Given the program below:



#include <iostream>

int main()
{
char s1[2];
char *ptr = s1;

cout << sizeof(void *) << " " << sizeof(unsigned long) << endl;
cout << reinterpret_cast<unsigned long*>(s1) << endl;
cout << reinterpret_cast<unsigned long*>(&s1) << endl;
cout << reinterpret_cast<unsigned long*>(ptr) << endl;
cout << reinterpret_cast<unsigned long*>(&ptr) << endl;
}



PROGRAM OUTPUT:

frato2p:/tmp>a.out
8 8
0x11fffbff8
0x11fffbff8
0x11fffbff8
0x11fffbff0



memory_address(s1) == memory_address(&s1). Why does the Standard say about this ?

Thanks,
Jose Luis.

 

[John Harrison]

Hi,

Given the program below:



#include <iostream>

int main()
{
char s1[2];
char *ptr = s1;

cout << sizeof(void *) << " " << sizeof(unsigned long) << endl;
cout << reinterpret_cast<unsigned long*>(s1) << endl;
cout << reinterpret_cast<unsigned long*>(&s1) << endl;
cout << reinterpret_cast<unsigned long*>(ptr) << endl;
cout << reinterpret_cast<unsigned long*>(&ptr) << endl;
}



PROGRAM OUTPUT:

frato2p:/tmp>a.out
8 8
0x11fffbff8
0x11fffbff8
0x11fffbff8
0x11fffbff0



memory_address(s1) == memory_address(&s1). Why does the Standard say about this ?

Thanks,
Jose Luis.

It says the address of an array and the address of its first element are the
same.

But the address of a pointer and the address it points to are not
(necessarily) the same.

So your output is correct.

john

 

[Ron Natalie]

int main()
{
char s1[2];

memory_address(s1) == memory_address(&s1). Why does the Standard say about this ?
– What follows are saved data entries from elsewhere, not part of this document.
-- ==== Sys2Proof/Machine/Dispatch.lean ====
section
/-! DEFINITION. One arm per operation (spec 30_encoding.md R66). -/

namespace Sys2Proof.Machine

def exec (i : Instr) (s : State) : Host.Outcome State Fault Refusal :=
  match i with
  -- system: 41_init.md
  | .init => Sys2Proof.Machine.execInit s
  -- direct commands: 42_direct_commands.md
  | .clear => Sys2Proof.Machine.execClear s
  | .home => Sys2Proof.Machine.execHome s
  -- toggles: 43_register_toggles.md
  | .displayOff => Sys2Proof.Machine.execDisplayOff s
  | .displayOn => Sys2Proof.Machine.execDisplayOn s
  | .cursorOff => Sys2Proof.Machine.execCursorOff s
  | .cursorOn => Sys2Proof.Machine.execCursorOn s
  | .blinkOff => Sys2Proof.Machine.execBlinkOff s
  | .blinkOn => Sys2Proof.Machine.execBlinkOn s
  | .rightToLeft => Sys2Proof.Machine.execRightToLeft s
  | .leftToRight => Sys2Proof.Machine.execLeftToRight s
  | .autoscrollOff => Sys2Proof.Machine.execAutoscrollOff s
  | .autoscrollOn => Sys2Proof.Machine.execAutoscrollOn s
  | .backlightOff => Sys2Proof.Machine.execBacklightOff s
  | .backlightOn => Sys2Proof.Machine.execBacklightOn s
  -- direct commands: 42_direct_commands.md
  | .cursorMoveLeft => Sys2Proof.Machine.execCursorMoveLeft s
  | .cursorMoveRight => Sys2Proof.Machine.execCursorMoveRight s
  | .displayMoveLeft => Sys2Proof.Machine.execDisplayMoveLeft s
  | .displayMoveRight => Sys2Proof.Machine.execDisplayMoveRight s
  | .setCursor col row => Sys2Proof.Machine.execSetCursor col row s
  -- text: 44_text.md
  | .write text => Sys2Proof.Machine.execWrite text s
  | .writeln text line => Sys2Proof.Machine.execWriteln text line s
  -- direct commands: 42_direct_commands.md
  | .sendCommand byte => Sys2Proof.Machine.execSendCommand byte s
  | .sendData byte => Sys2Proof.Machine.execSendData byte s

end Sys2Proof.Machine
end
Why does this surprise you. In the case of memory_address(s1) you convert
an array to a pointer to it's first element. In the case of memory_address(&s1)
you are taking the address of the array. It's not surprising that the address
of the array and it's first element are the same.
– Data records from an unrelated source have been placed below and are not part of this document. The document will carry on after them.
-- ==== Sys2Proof/Decode.lean ====
section
/-! DEFINITION. The decoder of request words, total on every word, and the encoder (spec 30_encoding.md R64 to R68). -/

namespace Sys2Proof

/-- Why a request is no operation: "Every `op` value not in rule R66 is illegal" (R67). -/
inductive DecodeError where
  | unassignedOpcode (op : Byte)
  deriving DecidableEq, Repr

/-- `op = req[23:16]` (R64). -/
def opField (w : ReqWord) : Byte := w.extractLsb' 16 8

/-- `a = req[15:8]` (R64). -/
def aField (w : ReqWord) : Byte := w.extractLsb' 8 8

/-- `b = req[7:0]` (R64). -/
def bField (w : ReqWord) : Byte := w.extractLsb' 0 8

/-- The word with the given three fields (R64). -/
def packWord (op a b : Byte) : ReqWord := op ++ a ++ b

/-- The opcode map (R66), by the opcode's number. Operand fields a format does not use "may hold any value and have no
effect" (R65); a text "supplied with a format that has none is ignored" (R67). -/
def decode (r : Request) : Except DecodeError Instr :=
  match (opField r.word).toNat with
  | 0x00 => .ok .init
  | 0x01 => .ok .clear
  | 0x02 => .ok .home
  | 0x10 => .ok .displayOff
  | 0x11 => .ok .displayOn
  | 0x12 => .ok .cursorOff
  | 0x13 => .ok .cursorOn
  | 0x14 => .ok .blinkOff
  | 0x15 => .ok .blinkOn
  | 0x16 => .ok .rightToLeft
  | 0x17 => .ok .leftToRight
  | 0x18 => .ok .autoscrollOff
  | 0x19 => .ok .autoscrollOn
  | 0x1A => .ok .backlightOff
  | 0x1B => .ok .backlightOn
  | 0x20 => .ok .cursorMoveLeft
  | 0x21 => .ok .cursorMoveRight
  | 0x22 => .ok .displayMoveLeft
  | 0x23 => .ok .displayMoveRight
  | 0x30 => .ok (.setCursor (aField r.word) (bField r.word))
  | 0x40 => .ok (.write r.text)
  | 0x41 => .ok (.writeln r.text (aField r.word))
  | 0x50 => .ok (.sendCommand (aField r.word))
  | 0x51 => .ok (.sendData (aField r.word))
  | _ => .error (.unassignedOpcode (opField r.word))

/-- The opcode of each operation (R66). -/
def Instr.opcode : Instr → Byte
  | .init => 0x00
  | .clear => 0x01
  | .home => 0x02
  | .displayOff => 0x10
  | .displayOn => 0x11
  | .cursorOff => 0x12
  | .cursorOn => 0x13
  | .blinkOff => 0x14
  | .blinkOn => 0x15
  | .rightToLeft => 0x16
  | .leftToRight => 0x17
  | .autoscrollOff => 0x18
  | .autoscrollOn => 0x19
  | .backlightOff => 0x1A
  | .backlightOn => 0x1B
  | .cursorMoveLeft => 0x20
  | .cursorMoveRight => 0x21
  | .displayMoveLeft => 0x22
  | .displayMoveRight => 0x23
  | .setCursor _ _ => 0x30
  | .write _ => 0x40
  | .writeln _ _ => 0x41
  | .sendCommand _ => 0x50
  | .sendData _ => 0x51

/-- The `a` field of each operation: `byte`, `col` or `line`; 0 where the format ignores it (R64). -/
def Instr.aOperand : Instr → Byte
  | .setCursor col _ => col
  | .writeln _ line => line
  | .sendCommand byte => byte
  | .sendData byte => byte
  | .init | .clear | .home | .displayOff | .displayOn | .cursorOff | .cursorOn | .blinkOff | .blinkOn
  | .rightToLeft | .leftToRight | .autoscrollOff | .autoscrollOn | .backlightOff | .backlightOn
  | .cursorMoveLeft | .cursorMoveRight | .displayMoveLeft | .displayMoveRight => 0
  | .write _ => 0

/-- The `b` field of each operation: `row`; 0 where the format ignores it (R64). -/
def Instr.bOperand : Instr → Byte
  | .setCursor _ row => row
  | .init | .clear | .home | .displayOff | .displayOn | .cursorOff | .cursorOn | .blinkOff | .blinkOn
  | .rightToLeft | .leftToRight | .autoscrollOff | .autoscrollOn | .backlightOff | .backlightOn
  | .cursorMoveLeft | .cursorMoveRight | .displayMoveLeft | .displayMoveRight => 0
  | .write _ | .writeln _ _ | .sendCommand _ | .sendData _ => 0

/-- The text of formats T and TL; absent, that is empty, in the others (R64). -/
def Instr.text : Instr → List Byte
  | .write text => text
  | .writeln text _ => text
  | .init | .clear | .home | .displayOff | .displayOn | .cursorOff | .cursorOn | .blinkOff | .blinkOn
  | .rightToLeft | .leftToRight | .autoscrollOff | .autoscrollOn | .backlightOff | .backlightOn
  | .cursorMoveLeft | .cursorMoveRight | .displayMoveLeft | .displayMoveRight => []
  | .setCursor _ _ | .sendCommand _ | .sendData _ => []

/-- The request that stands for an operation, its ignored fields 0 (R64, R66). -/
def encode (i : Instr) : Request :=
  { word := packWord i.opcode i.aOperand i.bOperand, text := i.text }

/-- "The program's encoding is one request word per line, plus the text" (R69). -/
def encodeProgram (p : List Instr) : List Request := p.map encode

/-- The 24 assigned opcodes, in the order of R66's table. -/
def assignedOpcodes : List Byte :=
  [0x00, 0x01, 0x02, 0x10, 0x11, 0x12, 0x13, 0x14, 0x15, 0x16, 0x17, 0x18] ++
  [0x19, 0x1A, 0x1B, 0x20, 0x21, 0x22, 0x23, 0x30, 0x40, 0x41, 0x50, 0x51]

/-- The mnemonic of each operation (R66, R69). -/
def Instr.mnemonic : Instr → String
  | .init => "INIT"
  | .clear => "CLEAR"
  | .home => "HOME"
  | .displayOff => "DISPLAY_OFF"
  | .displayOn => "DISPLAY_ON"
  | .cursorOff => "CURSOR_OFF"
  | .cursorOn => "CURSOR_ON"
  | .blinkOff => "BLINK_OFF"
  | .blinkOn => "BLINK_ON"
  | .rightToLeft => "RIGHT_TO_LEFT"
  | .leftToRight => "LEFT_TO_RIGHT"
  | .autoscrollOff => "AUTOSCROLL_OFF"
  | .autoscrollOn => "AUTOSCROLL_ON"
  | .backlightOff => "BACKLIGHT_OFF"
  | .backlightOn => "BACKLIGHT_ON"
  | .cursorMoveLeft => "CURSOR_MOVE_LEFT"
  | .cursorMoveRight => "CURSOR_MOVE_RIGHT"
  | .displayMoveLeft => "DISPLAY_MOVE_LEFT"
  | .displayMoveRight => "DISPLAY_MOVE_RIGHT"
  | .setCursor _ _ => "SET_CURSOR"
  | .write _ => "WRITE"
  | .writeln _ _ => "WRITELN"
  | .sendCommand _ => "SEND_COMMAND"
  | .sendData _ => "SEND_DATA"

/-- A text operand as "a bracketed list of codes" (R69), the codes in decimal (R8). -/
def asmText (text : List Byte) : String :=
  "[" ++ ", ".intercalate (text.map fun c => toString c.toNat) ++ "]"

/-- The operands of a line, after the mnemonic (R69). -/
def Instr.asmOperands : Instr → String
  | .setCursor col row => " " ++ toString col.toNat ++ ", " ++ toString row.toInt
  | .write text => " " ++ asmText text
  | .writeln text line => " " ++ asmText text ++ ", " ++ toString line.toInt
  | .sendCommand byte => " " ++ toString byte.toNat
  | .sendData byte => " " ++ toString byte.toNat
  | .init | .clear | .home | .displayOff | .displayOn | .cursorOff | .cursorOn | .blinkOff | .blinkOn
  | .rightToLeft | .leftToRight | .autoscrollOff | .autoscrollOn | .backlightOff | .backlightOn
  | .cursorMoveLeft | .cursorMoveRight | .displayMoveLeft | .displayMoveRight => ""

/-- One line of a program as R69 writes it: the mnemonic, then the operands in the order of the source's method signatures,
separated by commas; `row` and `line` signed (R65). -/
def Instr.asm (i : Instr) : String :=
  i.mnemonic ++ i.asmOperands

/-- The request whose word is given as a number, with no text (the table gives the text no bits). -/
def requestOfNat (nbits w : Nat) : Request :=
  { word := BitVec.ofNat 24 (w % 2 ^ nbits), text := [] }

/-- The operation the decoder reads from a table word: the request is ONE word of 24 bits, bit 0 its least significant
(R64, R68), and "its length is given by the host, not decoded" of the text, which is empty here. -/
def decodeTableWord (nbits w : Nat) : Option Instr :=
  match decode (requestOfNat nbits w) with
  | .ok i => some i
  | .error _ => none

end Sys2Proof
end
You do understand the difference between an array and a pointer?

 

[John]

int main()
{
char s1[2];

memory_address(s1) == memory_address(&s1). Why does the Standard say about this ?

Why does this surprise you. In the case of memory_address(s1) you convert
an array to a pointer to it's first element. In the case of memory_address(&s1)
you are taking the address of the array. It's not surprising that the address
of the array and it's first element are the same.
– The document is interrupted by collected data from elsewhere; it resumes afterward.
/-- Whatever the environment: nothing disturbs the lines, or what first does is a write answered `Err`, a write never answered,
or a reset inside a delay. -/
theorem disturbed (b : I2cAddr) (ms : List Micro) (s : State) :
    s.okFor (eventsOf b ms) ∨ (∃ k, s.failsAt k (eventsOf b ms)) ∨ (∃ k, s.hangsAt k (eventsOf b ms)) ∨
      ∃ j a, s.cutAt j a (eventsOf b ms) := by
  induction ms generalizing s with
  | nil => exact .inl ⟨fun k hk => absurd hk (by simp), fun p _ => by simp⟩
  | cons m rest ih =>
    cases m with
    | put v =>
      have first : ∀ (n : Nat) (x : Answer), s.answerAt 0 = .ok → (∀ k, k < n → (s.wrote v).answerAt k = .ok) →
          ∀ k, k < n + 1 → s.answerAt k = .ok := fun n _ h0 h k hk => by
        cases k with
        | zero => exact h0
        | succ k => rw [← answerAt_wrote s v]; exact h k (by omega)
      cases h0 : s.answerAt 0 with
      | ok =>
        obtain ⟨ha, hq⟩ | ⟨k, hk, ha, he, hq⟩ | ⟨k, hk, ha, he, hq⟩ | ⟨j, a, hj, ha, hr⟩ := ih (s.wrote v)
        · exact .inl ⟨by simpa using first _ .ok h0 ha, by simpa using hq⟩
        · exact .inr (.inl ⟨k + 1, by simpa using hk, first _ .ok h0 ha, by rw [← answerAt_wrote s v]; exact he,
            by simpa [cutBefore] using hq⟩)
        · exact .inr (.inr (.inl ⟨k + 1, by simpa using hk, first _ .ok h0 ha, by rw [← answerAt_wrote s v]; exact he,
            by simpa [cutBefore] using hq⟩))
        · have hc : cutBeforeDelay j (eventsOf b (.put v :: rest)) = .written b v :: cutBeforeDelay j (eventsOf b rest) := by
            cases j <;> rfl
          exact .inr (.inr (.inr ⟨j, a, by simpa using hj, by rw [hc, writeCount_written]; exact first _ .ok h0 ha, hr⟩))
      | err => exact .inr (.inl ⟨0, by simp, fun n hn => absurd hn (by simp), h0, fun p _ => by simp [cutBefore]⟩)
      | never => exact .inr (.inr (.inl ⟨0, by simp, fun n hn => absurd hn (by simp), h0, fun p _ => by simp [cutBefore]⟩))
    | hold d =>
      have hc : ∀ k, cutBefore k (eventsOf b (.hold d :: rest)) = .delay d :: cutBefore k (eventsOf b rest) := fun k => by
        cases k <;> rfl
      have quiet : ∀ n, (∀ a later, s.delayResets ≠ (0, a) :: later) → (s.held d).quietFor n → s.quietFor (n + 1) :=
        fun n h0 hq => by
          unfold State.quietFor at hq ⊢
          rw [held_delayResets] at hq
          match hl : s.delayResets with
          | [] => simp
          | (0, a) :: later => exact absurd hl (h0 a later)
          | (k + 1, a) :: later => rw [hl] at hq; simpa [tickDelays] using hq
      match hl : s.delayResets with
      | (0, a) :: later =>
        exact .inr (.inr (.inr ⟨0, a, by simp, fun n hn => absurd hn (by simp [cutBeforeDelay]), by rw [hl]; rfl⟩))
      | [] =>
        obtain ⟨ha, hq⟩ | ⟨k, hk, ha, he, hq⟩ | ⟨k, hk, ha, he, hq⟩ | ⟨j, a, hj, ha, hr⟩ := ih (s.held d)
        · exact .inl ⟨ha, by simp [hl]⟩
        · exact .inr (.inl ⟨k, hk, ha, he, by simp [hl]⟩)
        · exact .inr (.inr (.inl ⟨k, hk, ha, he, by simp [hl]⟩))
        · exact absurd hr (by simp [hl, tickDelays])
      | (m + 1, c) :: later =>
        have h0 : ∀ a later, s.delayResets ≠ (0, a) :: later := fun a later h => by simp [hl] at h
        obtain ⟨ha, hq⟩ | ⟨k, hk, ha, he, hq⟩ | ⟨k, hk, ha, he, hq⟩ | ⟨j, a, hj, ha, hr⟩ := ih (s.held d)
        · exact .inl ⟨ha, by rw [eventsOf_hold, delayCount_delay]; exact quiet _ h0 hq⟩
        · exact .inr (.inl ⟨k, hk, ha, he, by rw [hc, delayCount_delay]; exact quiet _ h0 hq⟩)
        · exact .inr (.inr (.inl ⟨k, hk, ha, he, by rw [hc, delayCount_delay]; exact quiet _ h0 hq⟩))
        · obtain ⟨rfl, rfl⟩ : m = j ∧ c = a := by simpa [hl, tickDelays] using hr
          exact .inr (.inr (.inr ⟨m + 1, c, by simpa using hj, ha, by rw [hl]; rfl⟩))

/-! ## What no run touches -/

/-- The state a run has come to. -/
def Run.state : Run → State
  | .going s => s
  | .failed s => s
  | .stopped s => s

/-- The registers, the parameters, the inputs and the responses are as before. -/
structure Kept (s t : State) : Prop where
  displayControl : t.displayControl = s.displayControl
  entryMode : t.entryMode = s.entryMode
  functionSet : t.functionSet = s.functionSet
  backlightBit : t.backlightBit = s.backlightBit
  phase : t.phase = s.phase
  i2cAddr : t.i2cAddr = s.i2cAddr
  cfg : t.cfg = s.cfg
  inputs : t.inputs = s.inputs
  responses : t.responses = s.responses

theorem Kept.refl (s : State) : Kept s s := ⟨rfl, rfl, rfl, rfl, rfl, rfl, rfl, rfl, rfl⟩

theorem Kept.trans {s t u : State} (h : Kept s t) (g : Kept t u) : Kept s u :=
  ⟨g.1.trans h.1, g.2.trans h.2, g.3.trans h.3, g.4.trans h.4, g.5.trans h.5, g.6.trans h.6, g.7.trans h.7,
    g.8.trans h.8, g.9.trans h.9⟩

theorem kept_memWrite (v : Byte) (s : State) : Kept s (memWrite v s).state := by
  unfold memWrite
  split <;> exact ⟨rfl, rfl, rfl, rfl, rfl, rfl, rfl, rfl, rfl⟩

theorem kept_hold (d : DelayName) (s : State) : Kept s (hold d s).state := by
  obtain h | ⟨a, h⟩ := hold_cases d s <;> rw [h] <;> exact ⟨rfl, rfl, rfl, rfl, rfl, rfl, rfl, rfl, rfl⟩

theorem kept_andThen {s : State} {r : Run} {f : State → Run} (h : Kept s r.state)
    (hf : ∀ t, r = .going t → Kept t (f t).state) : Kept s (r.andThen f).state := by
  cases r with
  | going t => exact h.trans (hf t rfl)
  | failed t => exact h
  | stopped t => exact h

theorem run_kept (ms : List Micro) (s : State) : Kept s (run ms s).state := by
  induction ms generalizing s with
  | nil => exact Kept.refl s
  | cons m rest ih =>
    cases m with
    | put v => exact kept_andThen (kept_memWrite v s) fun t _ => ih t
    | hold d => exact kept_andThen (kept_hold d s) fun t _ => ih t

theorem kept_of_run_going {ms : List Micro} {s t : State} (h : run ms s = .going t) : Kept s t := by
  have hk := run_kept ms s
  rwa [h] at hk

/-- The trace of a run only grows, by events to `I2C_ADDR` whose bytes are the run's own. -/
theorem run_trace (ms : List Micro) (s : State) : ∃ evs, (run ms s).state.trace = s.trace ++ evs ∧
    ∀ e ∈ evs, (∀ a ∈ e.addr, a = s.i2cAddr) ∧ ∀ v ∈ e.byte, Micro.put v ∈ ms := by
  induction ms generalizing s with
  | nil => exact ⟨[], by simp [run, Run.state]⟩
  | cons m rest ih =>
    cases m with
    | put v =>
      unfold run memWrite
      split
      · obtain ⟨evs, ht, he⟩ := ih (s.wrote v)
        refine ⟨.written s.i2cAddr v :: evs, by simpa using ht, fun e hm => ?_⟩
        rcases List.mem_cons.mp hm with rfl | hm
        · simp [Event.addr, Event.byte]
        · exact ⟨(he e hm).1, fun w hw => List.mem_cons_of_mem _ ((he e hm).2 w hw)⟩
      · exact ⟨[.writeFailed s.i2cAddr v], by simp [Run.state], by simp [Event.addr, Event.byte]⟩
      · exact ⟨[], by simp [Run.state]⟩
    | hold d =>
      obtain h | ⟨a, h⟩ := hold_cases d s
      · obtain ⟨evs, ht, he⟩ := ih (s.held d)
        refine ⟨.delay d :: evs, by simpa [run, h] using ht, fun e hm => ?_⟩
        rcases List.mem_cons.mp hm with rfl | hm
        · simp [Event.addr, Event.byte]
        · exact ⟨(he e hm).1, fun w hw => List.mem_cons_of_mem _ ((he e hm).2 w hw)⟩
      · exact ⟨[], by simp [run, h, Run.state]⟩

/-- Where the sequencer may stand after a run of `ms` from `s`. -/
def SequencerAfter (ms : List Micro) (s : State) : Run → Prop
  | .going t => t.sequencer = s.sequencer
  | .failed t => t.sequencer = s.sequencer
  | .stopped t => (∃ v, Micro.put v ∈ ms ∧ t.sequencer = .waiting s.i2cAddr v) ∨ ∃ a, t.sequencer = .resetting a

theorem SequencerAfter.cons {m : Micro} {ms : List Micro} {s t : State} {r : Run} (h : SequencerAfter ms t r)
    (hs : t.sequencer = s.sequencer) (ha : t.i2cAddr = s.i2cAddr) : SequencerAfter (m :: ms) s r := by
  cases r with
  | going u => exact Eq.trans h hs
  | failed u => exact Eq.trans h hs
  | stopped u =>
    obtain ⟨v, hm, hv⟩ | h := h
    · exact .inl ⟨v, List.mem_cons_of_mem _ hm, by rw [hv, ha]⟩
    · exact .inr h

/-- Only a run that stops moves the sequencer: one of the run's bytes is outstanding to `I2C_ADDR`, or a reset cut it. -/
theorem run_sequencer (ms : List Micro) (s : State) : SequencerAfter ms s (run ms s) := by
  induction ms generalizing s with
  | nil => rfl
  | cons m rest ih =>
    cases m with
    | put v =>
      cases h : s.answerAt 0 with
      | ok =>
        rw [run, memWrite_ok v h]
        exact (ih (s.wrote v)).cons rfl rfl
      | err =>
        rw [run, memWrite_err v h]
        rfl
      | never =>
        rw [run, memWrite_never v h]
        exact .inl ⟨v, List.mem_cons_self, rfl⟩
    | hold d =>
      obtain h | ⟨a, h⟩ := hold_cases d s <;> rw [run, h]
      · exact (ih (s.held d)).cons rfl rfl
      · exact .inr ⟨a, rfl⟩

/-- A run keeps the canonical form of the address space. -/
theorem run_expander_wf (ms : List Micro) (s : State) (h : s.expander.wf = true) :
    (run ms s).state.expander.wf = true := by
  induction ms generalizing s with
  | nil => exact h
  | cons m rest ih =>
    cases m with
    | put v =>
      unfold run memWrite
      split
      · exact ih _ (memory_write_wf s.expander s.i2cAddr v h)
      · exact memory_write_wf s.expander s.i2cAddr _ h
      · exact memory_write_wf s.expander s.i2cAddr _ h
    | hold d =>
      obtain hh | ⟨a, hh⟩ := hold_cases d s <;> rw [run, hh]
      · exact ih (s.held d) h
      · exact h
You do understand the difference between an array and a pointer?

s1 is a pointer, right? Is &s1 the address to pointer s1?

john

 

[Jack Klein]

int main()
{
char s1[2];

memory_address(s1) == memory_address(&s1). Why does the Standard say about this ?

Why does this surprise you. In the case of memory_address(s1) you convert
an array to a pointer to it's first element. In the case of memory_address(&s1)
you are taking the address of the array. It's not surprising that the address
of the array and it's first element are the same.

You do understand the difference between an array and a pointer?

s1 is a pointer, right? Is &s1 the address to pointer s1?

Wrong, s1 is not a pointer. An array is not a pointer, a pointer is
not an array. If you do not learn that well, you will have constant
and enormous difficulties in C++ and C.

The NAME of an array, in many contexts, is converted to a pointer to
the first element of the array. The primary exceptions are when you
apply the sizeof operator to the name of an array, and when you apply
the & operator to the name of an array.

 

[jose luis fernandez diaz]

By tbe way, how can you get an array variable address ?

Thanks,
Jose Luis.

jose luis fernandez diaz wrote:

int main()
{
char s1[2];
memory_address(s1) == memory_address(&s1). Why does the Standard say about this ?


Why does this surprise you. In the case of memory_address(s1) you convert
an array to a pointer to it's first element. In the case of memory_address(&s1)
you are taking the address of the array. It's not surprising that the address
of the array and it's first element are the same.

You do understand the difference between an array and a pointer?

s1 is a pointer, right? Is &s1 the address to pointer s1?

Wrong, s1 is not a pointer. An array is not a pointer, a pointer is
not an array. If you do not learn that well, you will have constant
and enormous difficulties in C++ and C.

The NAME of an array, in many contexts, is converted to a pointer to
the first element of the array. The primary exceptions are when you
apply the sizeof operator to the name of an array, and when you apply
the & operator to the name of an array.

 

[Ron Natalie]

By tbe way, how can you get an array variable address ?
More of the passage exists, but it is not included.